Here’s an attempt by Doug Wilson’s church elders to explore the issue of mercy in a recent document that they produced that explored a range of issues of Christian social responsibility, posted on Wilson’s blog.  The relevant section for this discussion:

We affirm that the basis of our charity is to be our recognition of the mercy we have received from God (2 Cor. 4:1).We do not extend mercy because others have earned it and may demand it of us, but rather we extend it with the knowledge that we received it when we did not deserve it (Eph. 2:1-7). Freely we have received, freely we are to give (Matt. 10:8), and we are to give in this way without thought of repayment (Luke 14:12-13).

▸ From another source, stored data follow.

/-! ### `State.setOutClosed` -/

@[simp] theorem State.setOutClosed_mode (s : State) : (s.setOutClosed).mode = s.mode := rfl
@[simp] theorem State.setOutClosed_freqValid (s : State) :
    (s.setOutClosed).freqValid = s.freqValid := rfl
@[simp] theorem State.setOutClosed_treeValid (s : State) :
    (s.setOutClosed).treeValid = s.treeValid := rfl
@[simp] theorem State.setOutClosed_codeValid (s : State) :
    (s.setOutClosed).codeValid = s.codeValid := rfl
@[simp] theorem State.setOutClosed_outClosed (s : State) : (s.setOutClosed).outClosed = true := rfl
@[simp] theorem State.setOutClosed_err (s : State) : (s.setOutClosed).err = s.err := rfl
@[simp] theorem State.setOutClosed_root (s : State) : (s.setOutClosed).root = s.root := rfl
@[simp] theorem State.setOutClosed_ncount (s : State) : (s.setOutClosed).ncount = s.ncount := rfl
@[simp] theorem State.setOutClosed_freq (s : State) : (s.setOutClosed).freq = s.freq := rfl
@[simp] theorem State.setOutClosed_node (s : State) : (s.setOutClosed).node = s.node := rfl
@[simp] theorem State.setOutClosed_code (s : State) : (s.setOutClosed).code = s.code := rfl
@[simp] theorem State.setOutClosed_inBits (s : State) : (s.setOutClosed).inBits = s.inBits := rfl
@[simp] theorem State.setOutClosed_inPos (s : State) : (s.setOutClosed).inPos = s.inPos := rfl
@[simp] theorem State.setOutClosed_outBits (s : State) : (s.setOutClosed).outBits = s.outBits := rfl
@[simp] theorem State.setOutClosed_outShut (s : State) : (s.setOutClosed).outShut = s.outShut := rfl
@[simp] theorem State.setOutClosed_hostOps (s : State) : (s.setOutClosed).hostOps = s.hostOps := rfl
@[simp] theorem State.setOutClosed_nextIn (s : State) : (s.setOutClosed).nextIn = s.nextIn := rfl
@[simp] theorem State.setOutClosed_answers (s : State) : (s.setOutClosed).answers = s.answers := rfl
@[simp] theorem State.setOutClosed_trace (s : State) : (s.setOutClosed).trace = s.trace := rfl
@[simp] theorem State.setOutClosed_draws (s : State) : (s.setOutClosed).draws = s.draws := rfl
@[simp] theorem State.setOutClosed_readData (s : State) :
    (s.setOutClosed).readData = s.readData := rfl

/-! ### `State.takeBits` -/

@[simp] theorem State.takeBits_mode (n : Nat) (s : State) :
    (State.takeBits n s).mode = s.mode := rfl
@[simp] theorem State.takeBits_freqValid (n : Nat) (s : State) :
    (State.takeBits n s).freqValid = s.freqValid := rfl
@[simp] theorem State.takeBits_treeValid (n : Nat) (s : State) :
    (State.takeBits n s).treeValid = s.treeValid := rfl
@[simp] theorem State.takeBits_codeValid (n : Nat) (s : State) :
    (State.takeBits n s).codeValid = s.codeValid := rfl
@[simp] theorem State.takeBits_outClosed (n : Nat) (s : State) :
    (State.takeBits n s).outClosed = s.outClosed := rfl
@[simp] theorem State.takeBits_err (n : Nat) (s : State) : (State.takeBits n s).err = s.err := rfl
@[simp] theorem State.takeBits_root (n : Nat) (s : State) :
    (State.takeBits n s).root = s.root := rfl
@[simp] theorem State.takeBits_ncount (n : Nat) (s : State) :
    (State.takeBits n s).ncount = s.ncount := rfl
@[simp] theorem State.takeBits_freq (n : Nat) (s : State) :
    (State.takeBits n s).freq = s.freq := rfl
@[simp] theorem State.takeBits_node (n : Nat) (s : State) :
    (State.takeBits n s).node = s.node := rfl
@[simp] theorem State.takeBits_code (n : Nat) (s : State) :
    (State.takeBits n s).code = s.code := rfl
@[simp] theorem State.takeBits_inBits (n : Nat) (s : State) :
    (State.takeBits n s).inBits = s.inBits := rfl
@[simp] theorem State.takeBits_inPos (n : Nat) (s : State) :
    (State.takeBits n s).inPos = s.inPos + n := rfl
@[simp] theorem State.takeBits_outBits (n : Nat) (s : State) :
    (State.takeBits n s).outBits = s.outBits := rfl
@[simp] theorem State.takeBits_outShut (n : Nat) (s : State) :
    (State.takeBits n s).outShut = s.outShut := rfl
@[simp] theorem State.takeBits_hostOps (n : Nat) (s : State) :
    (State.takeBits n s).hostOps = s.hostOps := rfl
@[simp] theorem State.takeBits_nextIn (n : Nat) (s : State) :
    (State.takeBits n s).nextIn = s.nextIn := rfl
@[simp] theorem State.takeBits_answers (n : Nat) (s : State) :
    (State.takeBits n s).answers = s.answers.tail := rfl
@[simp] theorem State.takeBits_trace (n : Nat) (s : State) :
    (State.takeBits n s).trace = s.trace ++ [.readBits n] := rfl
@[simp] theorem State.takeBits_draws (n : Nat) (s : State) :
    (State.takeBits n s).draws = s.draws := rfl
@[simp] theorem State.takeBits_readData (n : Nat) (s : State) :
    (State.takeBits n s).readData = s.readData := rfl

/-! ### `State.takeRest` -/

@[simp] theorem State.takeRest_mode (n : Nat) (s : State) :
    (State.takeRest n s).mode = s.mode := rfl
@[simp] theorem State.takeRest_freqValid (n : Nat) (s : State) :
    (State.takeRest n s).freqValid = s.freqValid := rfl
@[simp] theorem State.takeRest_treeValid (n : Nat) (s : State) :
    (State.takeRest n s).treeValid = s.treeValid := rfl
@[simp] theorem State.takeRest_codeValid (n : Nat) (s : State) :
    (State.takeRest n s).codeValid = s.codeValid := rfl
@[simp] theorem State.takeRest_outClosed (n : Nat) (s : State) :
    (State.takeRest n s).outClosed = s.outClosed := rfl
@[simp] theorem State.takeRest_err (n : Nat) (s : State) : (State.takeRest n s).err = s.err := rfl
@[simp] theorem State.takeRest_root (n : Nat) (s : State) :
    (State.takeRest n s).root = s.root := rfl
@[simp] theorem State.takeRest_ncount (n : Nat) (s : State) :
    (State.takeRest n s).ncount = s.ncount := rfl
@[simp] theorem State.takeRest_freq (n : Nat) (s : State) :
    (State.takeRest n s).freq = s.freq := rfl
@[simp] theorem State.takeRest_node (n : Nat) (s : State) :
    (State.takeRest n s).node = s.node := rfl
@[simp] theorem State.takeRest_code (n : Nat) (s : State) :
    (State.takeRest n s).code = s.code := rfl
@[simp] theorem State.takeRest_inBits (n : Nat) (s : State) :
    (State.takeRest n s).inBits = s.inBits := rfl
@[simp] theorem State.takeRest_inPos (n : Nat) (s : State) :
    (State.takeRest n s).inPos = s.inBits.length := rfl
@[simp] theorem State.takeRest_outBits (n : Nat) (s : State) :
    (State.takeRest n s).outBits = s.outBits := rfl
@[simp] theorem State.takeRest_outShut (n : Nat) (s : State) :
    (State.takeRest n s).outShut = s.outShut := rfl
@[simp] theorem State.takeRest_hostOps (n : Nat) (s : State) :
    (State.takeRest n s).hostOps = s.hostOps := rfl
@[simp] theorem State.takeRest_nextIn (n : Nat) (s : State) :
    (State.takeRest n s).nextIn = s.nextIn := rfl
@[simp] theorem State.takeRest_answers (n : Nat) (s : State) :
    (State.takeRest n s).answers = s.answers.tail := rfl
@[simp] theorem State.takeRest_trace (n : Nat) (s : State) :
    (State.takeRest n s).trace = s.trace ++ [.readBits n] := rfl
@[simp] theorem State.takeRest_draws (n : Nat) (s : State) :
    (State.takeRest n s).draws = s.draws := rfl
@[simp] theorem State.takeRest_readData (n : Nat) (s : State) :
    (State.takeRest n s).readData = s.readData := rfl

We deny that men must earn their right to be shown charity. No one can disqualify himself from the realm of mercy ministry by rebellion or sin. While we were yet sinners, Christ died for us (Rom. 5:8). Those who are merciful shall receive mercy (Matt. 5:7). In mercy we give nothing but what was given to us. At the same time, rebellion and sin do distort a person’s sense of what he needs to receive (Prov. 23:35). But we are called to give, as far as it is possible with us, what a person actually needs and not necessarily what he thinks he needs (Acts 3:6).

We affirm that charity should extend equally to the “deserving poor” (1 Cor. 16:1) as well as to the “undeserving poor” (2 Thess. 3:10). Charity makes a distinction between them, but only in what is given, not in a willingness to give. The deserving poor receive, for example, gifts of money (1 Cor. 16:1), clothing (Matt. 25:38), food (Matt. 25:37), and shelter (Matt. 25:38). The undeserving poor receive accountability (Prov. 6:9), a work ethic (2 Thess. 3:12), and godly teaching (Eph. 4:28). The gleaning laws of the Old Testament recognize this distinction plainly. The poor are defined as those who are “without,” and these different categories exist because people go without different things. Some are without Christ, and are spiritually poor, while others are without food, and are physically poor. Some, in danger of starvation, are absolutely poor, while others in First World countries are relatively poor because they have an older car. Charity should be extended to all, but intelligent charity requires a knowledge of what it is they are going without.

  1. The administration of benevolence is a great challenge for the Church.

    I spoke with a fellow pastor who had noted that there was a gentleman in his Church that was selling his guns and some other prized possessions to meet his payments. He wouldn’t ask for the Church’s help until he disposed of all his assets.

    At the same time, you can get a request from a family to help on their water bill when you know that they still have premium cable and high speed internet and recently bought the new iphone.

    The challenge is in how and when you dispense “charity” to the family who should really pay their water bill before their cable bill and acquiring a new phone. People have enough common sense not to ask a Church to purchase their iphone, but if they purchased the iphone knowing they would be short on their bills and they then ask the Church for help, should you pay out?

    Our policy is to allow the deacons the discretion to pay out, but if there is a repeated request, they would then notify the elders that this might be a situation requiring some counsel.

    For the man who sold all of his possessions and then asks, there’s a sense in which he has “earned” charity, which is an oxymoron, but the likelihood of helping such a person long-term would likely increase because of a trust in the person’s responsibility.

    I do think that the Church needs to be willing to show lifelong charity in some situations, namely Orphans and Widows. The first line of care should come from immediate family. The Church should then step in when all other means have been exhausted.

  2. Scott Kistler says:

    Rick, I think that you have a good line of reasoning on those questions. I like the idea of requests being handled first by deacons and then by the elders as a spiritual matter when it may be developing into a pattern. The man who sold his possessions seems to have a firm grasp on his responsibilities, while others may not. And widows and orphans need to have a special place in our concerns, as they do for God.